La evolución de las vertientes ha sido objeto de discusión durante más de cien años. William Morris Davis, el geógrafo estadounidense que desarrolló por vez primera la geomorfología como disciplina independiente, propuso en 1889 el primer modelo de evolución de las vertientes, como parte de su ‘ciclo geográfico’ o ‘ciclo erosivo’. Las vertientes se generan por el inicial encajonamiento fluvial, tras bruscos levantamientos tectónicos, y su morfología refleja la naturaleza del afloramiento rocoso. Con el paso del tiempo las vertientes se recubren, desde su cima hasta la base, con una capa de material producto de la meteorización que suaviza el inicial aspecto áspero. Davis la denominó “manto gradual de residuos”. Al principio, este material es basto, pero con el tiempo se hace más fino a medida que el gradiente de la vertiente disminuye. La vertiente final es una llanura extremadamente llana, conocida como penillanura. La teoría de Davis sobre la evolución de las vertientes, denominada, por lo general, como declinación de las vertientes, es difícil de demostrar o rebatirla, puesto que implica una escala temporal de millones de años. No obstante, se considera que es aplicable a los paisajes húmedos con cubierta edafológica, pero no así en las zonas dominadas por los afloramientos rocosos, con escaso suelo y cubierta vegetal, como son las zonas semiáridas de Australia, del sur de África y del suroeste de los Estados Unidos.
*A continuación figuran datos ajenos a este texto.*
/-- 1.5 and −∞ in f32. -/
theorem wit_SumsInOrder : Encodes fmtF32 (.fin false 3 (-1)) 0x3FC00000 ∧ Encodes fmtF32 (.inf true) 0xFF800000 := by
  refine ⟨⟨0x3FC00000, by decide, rfl, ?_⟩, rfl⟩
  norm_num [magnitudeOf, num, fmtF32, Fmt.bias]

/-- Numbers in each order, and zeros. -/
theorem wit_Selections : fmtF32 ∈ ieee ∧ Encodes fmtF32 (.fin false 3 (-1)) 0x3FC00000 ∧ Encodes fmtF32 (.fin true 0 0) 0x80000000 ∧
    order (.inf true) (.fin false 3 (-1)) = some .lt ∧ order (.fin false 3 (-1)) (.inf true) = some .gt ∧
    order (.fin true 0 0) (.fin false 0 0) = some .eq ∧ IsZero (.fin true 0 0) := by
  refine ⟨by decide, wit_SumsInOrder.1, ⟨0, by decide, rfl, by norm_num [magnitudeOf, num]⟩, rfl, rfl, ?_, _, _, rfl⟩
  simp [order, num]

theorem not_enabled (f : FloatForm) {x : LaneCx} (h : x.ten = 0) : ¬ Enabled f x := by
  rintro ⟨j, -, e⟩
  exact e (by rw [h]; exact BitVec.and_zero)

/-- No trap is enabled in any lane of the two-thread warp. -/
theorem duo_calm (l : Nat) : (duo.cx duo.cur.warp l).ten = 0 :=
  congrArg (fun w : Warp => BitVec.ofNat 5 (wbits w.fpctl 4 5)) (show (duo.cx duo.cur.warp l).w = tWarp [tThread [(2, 5), (3, 7)], tThread [(2, 9)]] from rfl)

theorem wit_FloatResults : let i : Instr := .faddLong ctl (.g 1) (.g 2) (.reg (.g 3)) .f32 .rne
    ∃ f, floatForm i = some f ∧ i.wf = true ∧ Issues i duo ∧
      ∀ l, mbit duo.cur.lanes l = true → (duo.cx duo.cur.warp l).guard (ctlOf i) = true → ¬ Enabled f (duo.cx duo.cur.warp l) :=
  ⟨_, rfl, by decide, issues_of (by decide), fun l _ _ => not_enabled _ (duo_calm l)⟩

/-- Lane 0 adds infinities of both signs, with every trap enabled. -/
def trapping : State := tState { tWarp [tThread [(2, 0x7F800000), (3, 0xFF800000)], tThread []] with fpctl := 0x1F0 } 3

theorem wit_GeneralTraps : let i : Instr := .faddCompact 0 1 2 3
    ∃ f, floatForm i = some f ∧ i.wf = true ∧ Issues i trapping ∧ trapping.curWarp.level = .user ∧ trapping.curWarp.tvec ≠ 0 ∧
      trapping.curWarp.tmask = 0 ∧ mbit trapping.cur.lanes 0 = true ∧ 0 < trapping.curWarp.threads.length ∧
      (trapping.cx 256 0).guard (ctlOf i) = true ∧ Enabled f (trapping.cx 256 0) ∧ ¬ Enabled f (trapping.cx 256 1) := by
  refine ⟨_, rfl, by decide, issues_of (by decide), by decide, by decide, by decide, by decide, by decide, by decide, ?_, ?_⟩
  · exact ⟨0, by decide, by decide⟩
  · unfold Enabled; decide

/-- Lane 0 compares a quiet NaN, and lane 1 two zeros. -/
def comparing : State := tState { tWarp [tThread [(2, 0x7FC00000)], tThread []] with fpctl := 0x1F0 } 3

theorem wit_CompareTraps : let i : Instr := .fcmpLong ctl 1 (.g 2) (.reg (.g 3)) .f32 .lt .first
    (fcmpForm i).isSome = true ∧ i.wf = true ∧ Issues i comparing ∧ comparing.curWarp.level = .user ∧ comparing.curWarp.tvec ≠ 0 ∧
      comparing.curWarp.tmask = 0 ∧ mbit comparing.cur.lanes 0 = true ∧ 0 < comparing.curWarp.threads.length ∧
      (comparing.cx 256 0).guard (ctlOf i) = true ∧ raisesInvalid .f32 .lt .first (src (.g 2)) (opb .f32 (.reg (.g 3))) (comparing.cx 256 0) ∧
      (comparing.cx 256 0).ten &&& flNV ≠ 0 ∧ order ((comparing.cx 256 1).fval .f32 (src (.g 2) (comparing.cx 256 1)) 0)
        ((comparing.cx 256 1).fval .f32 (opb .f32 (.reg (.g 3)) (comparing.cx 256 1)) 0) ≠ none := by
  refine ⟨rfl, by decide, issues_of (by decide), by decide, by decide, by decide, by decide, by decide, by decide,
    ⟨0, .inl rfl, .inr (.inr ⟨rfl, ?_⟩)⟩, by decide, ?_⟩
  · have h : (comparing.cx 256 0).fval .f32 (src (.g 2) (comparing.cx 256 0)) 0 = .nan false := by decide
    rw [h]; rfl
  · have h : ∀ g, g = 2 ∨ g = 3 → (comparing.cx 256 1).fval .f32 (src (.g g) (comparing.cx 256 1)) 0 = .fin false 0 (-149) := by
      rintro g (rfl | rfl) <;> decide
    show order _ ((comparing.cx 256 1).fval .f32 (src (.g 3) (comparing.cx 256 1)) 0) ≠ none
    rw [h 2 (.inl rfl), h 3 (.inr rfl)]
    exact nofun

/-- The first of 30 values is a signalling NaN. -/
theorem wit_BlockTraps : let i : Instr := .qblk ctl 2 32 none .f16 .rne
    let s := tState { tWarp [tThread [(32, 0x7F800001)]] with fpctl := 0x1F0 } 1
    i.wf = true ∧ Issues i s ∧ s.curWarp.level = .user ∧ s.curWarp.tvec ≠ 0 ∧ s.curWarp.tmask = 0 ∧ mbit s.cur.lanes 0 = true ∧
      0 < s.curWarp.threads.length ∧ (s.cx 256 0).guard (ctlOf i) = true ∧ (packed 32 .f16 .rne (s.cx 256 0)).2.2 &&& (s.cx 256 0).ten ≠ 0 :=
  ⟨by decide, issues_of (by decide), by decide, by decide, by decide, by decide, by decide, by decide, by decide +kernel⟩

theorem wit_FloatCompares : let i : Instr := .fcmpLong ctl 1 (.g 2) (.reg (.g 3)) .f32 .lt .any
    (fcmpForm i).isSome = true ∧ i.wf = true ∧ Issues i duo ∧
      ∀ l, mbit duo.cur.lanes l = true → (duo.cx duo.cur.warp l).ten &&& flNV = 0 :=
  ⟨rfl, by decide, issues_of (by decide), fun l _ => by rw [duo_calm l]; decide⟩

theorem wit_PackedBlocks : let i : Instr := .qblk ctl 2 32 (some 64) .q8 .rne
    i.wf = true ∧ Issues i duo ∧ ∀ l (fl : Flags), fl &&& (duo.cx duo.cur.warp l).ten = 0 :=
  ⟨by decide, issues_of (by decide), fun l fl => by rw [duo_calm l]; exact BitVec.and_zero⟩

theorem wit_NarrowValues : (0x80 : Nat) < 256 ∧ (63 : Nat) < 64 ∧ (15 : Nat) < 16 ∧ fmtF16 ∈ ieee ∧ 0x7C01 < 2 ^ (fmtF16.ew + fmtF16.mw) ∧
    fmtF16.infPat = 0x7C00 := by decide

/-- An integer, a number, an infinity and a NaN to convert. -/
theorem wit_Conversions : converts .q8 ∧ converts .s32 ∧ converts .f16 ∧ 0xFFFFFFFF < 2 ^ tyWidth .s32 ∧ fpValue .f16 0x3C00 = .fin false 1024 (-10) ∧
    fpValue .f16 0x7C00 = .inf false ∧ fpValue .f16 0x7E00 = .nan false ∧ Ty.intTy .f16 = false ∧ isNarrow .q8 = true :=
  ⟨.inr (by decide), .inl (by decide), .inr (by decide), by decide, by decide, by decide, by decide, by decide, by decide⟩

/-- 30 values of 1, and 29 of them with an infinity. -/
theorem wit_PackedValues : let xs := List.replicate 30 0x3F800000
    let ys := 0x7F800000 :: List.replicate 29 0x3F800000
    xs.length = blockCount .f16 ∧ (∀ p ∈ xs, p < 2 ^ 32) ∧ ys.length = blockCount .f16 ∧ (∀ p ∈ ys, p < 2 ^ 32) ∧
      (∀ i, i < 30 → fmtF32.value ((xs[i]?).getD 0) ≠ .inf false) ∧ fmtF32.value ((ys[0]?).getD 0) = .inf false := by
  decide

/-- A block of zeros in q8 with its CRC, and one that is malformed. -/
theorem wit_UnpackedValues : let bs := blockBytes .q8 127 (List.replicate 60 0)
    bs.length = 64 ∧ blockOk bs = true ∧ blockFormat bs = some .q8 ∧ blockCount .q8 ≤ 60 ∧ 59 < blockCount .q8 ∧
      blockOk (List.replicate 64 0) = false := by
  decide +kernel

theorem wit_RandomWords : let i : Instr := .rng ctl (.g 4) (.g 2) none .b64
    i.wf = true ∧ Issues i (solo []) ∧ ∀ l, mbit (solo []).cur.lanes l = true → gtid ((solo []).cx (solo []).cur.warp l) < 2 ^ 40 :=
  ⟨by decide, issues_of (by decide), fun l h => by rw [lane_zero h]; decide⟩

theorem wit_RandomNormals : let i : Instr := .rngg ctl (.g 4) (.g 2) (some (.g 3)) .f32
    i.wf = true ∧ Issues i (solo []) ∧ ∀ l, mbit (solo []).cur.lanes l = true → gtid ((solo []).cx (solo []).cur.warp l) < 2 ^ 40 :=
  ⟨by decide, issues_of (by decide), fun l h => by rw [lane_zero h]; decide⟩

/-! ## Witnesses: across lanes -/

theorem wit_CrossLaneResults : ((Instr.bcst ctl (.g 1) (.g 2) (.imm 31)).wf = true ∧ Issues (.bcst ctl (.g 1) (.g 2) (.imm 31)) duo) ∧
    Issues (.vote ctl (.g 1) 2 0 true .most) duo ∧ Issues (.elect ctl (.g 1) 2) duo ∧
    (Instr.matchI ctl (.g 1) (.g 2) .n32).wf = true ∧ Issues (.matchI ctl (.g 1) (.g 2) .n32) duo :=
  ⟨⟨by decide, issues_of (by decide)⟩, issues_of (by decide), issues_of (by decide), by decide, issues_of (by decide)⟩

theorem wit_TreeResults : let i : Instr := .wred ctl (.g 1) (.g 2) (.g 3) .f32 .add .rne
    ∃ f, treeForm duo i = some f ∧ i.wf = true ∧ Issues i duo ∧
      ∀ l, mbit duo.cur.lanes l = true → (duo.cx duo.cur.warp l).guard (ctlOf i) = true → ¬ Enabled f (duo.cx duo.cur.warp l) :=
  ⟨_, rfl, by decide, issues_of (by decide), fun l _ _ => not_enabled _ (duo_calm l)⟩

theorem wit_IntegerTreeSums : Ty.intTy .s32 = true ∧ ∀ l p, (fun l : Nat => if l = 3 then none else some 7) l = some p → p < 2 ^ tyWidth .s32 := by
  refine ⟨by decide, fun l p h => ?_⟩
  have : p = 7 := by
    simp only at h
    split at h
    · cases h
    · exact (Option.some.inj h).symm
  subst this; decide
Se han sugerido dos teorías para remediar este problema. Son conocidas como ‘sustitución de vertientes’ y ‘retirada de vertientes paralelas’. La primera, formulada por el geólogo alemán Walther Penck en la década de 1920, parte de una vertiente inicial, que retrocede como resultado de una meteorización uniforme, tras lo cual es sustituida desde abajo por otra vertiente más suave. La razón de esto se debe a que el material meteorizado se deposita en la base de la vertiente en retroceso, protegiendo a ésta de futuros procesos de meteorización. La vertiente superior, expuesta a los meteoros, continúa desgastándose, en paralelo a la vertiente inicial, con lo que produce nuevos materiales meteorizados, que a su vez ocultan, cada vez más, a la vertiente inferior. Esta vertiente más suave será, de nuevo, reemplazada por otra aún más suave y, de este modo, la primera vertiente escarpada es sustituida por otra de perfil cóncavo.
La teoría del retroceso de vertientes paralelas fue desarrollada por el geomorfólogo sudafricano L. C. King, quien se basó en investigaciones previas. Ésta supone la erosión lateral y posterior remoción de colinas de vertientes escarpadas o free faces. Aunque estas laderas retroceden, mantienen su ángulo de inclinación original, ya que los derrubios no se acumulan en su base, sino que son desplazados durante intensas precipitaciones. La colina, al ser erosionada por todos sus lados, queda, eventualmente, reducida a un elemento aislado denominado monte isla (inselberg), con pendientes suaves en su base, denominadas pedimentos. Éstos son zonas de acumulación y no de erosión características de regiones semiáridas. Cuando todos los inselberg han retrocedido, la fusión de sus pedimentos forma una llanura plana denominada pedillanura.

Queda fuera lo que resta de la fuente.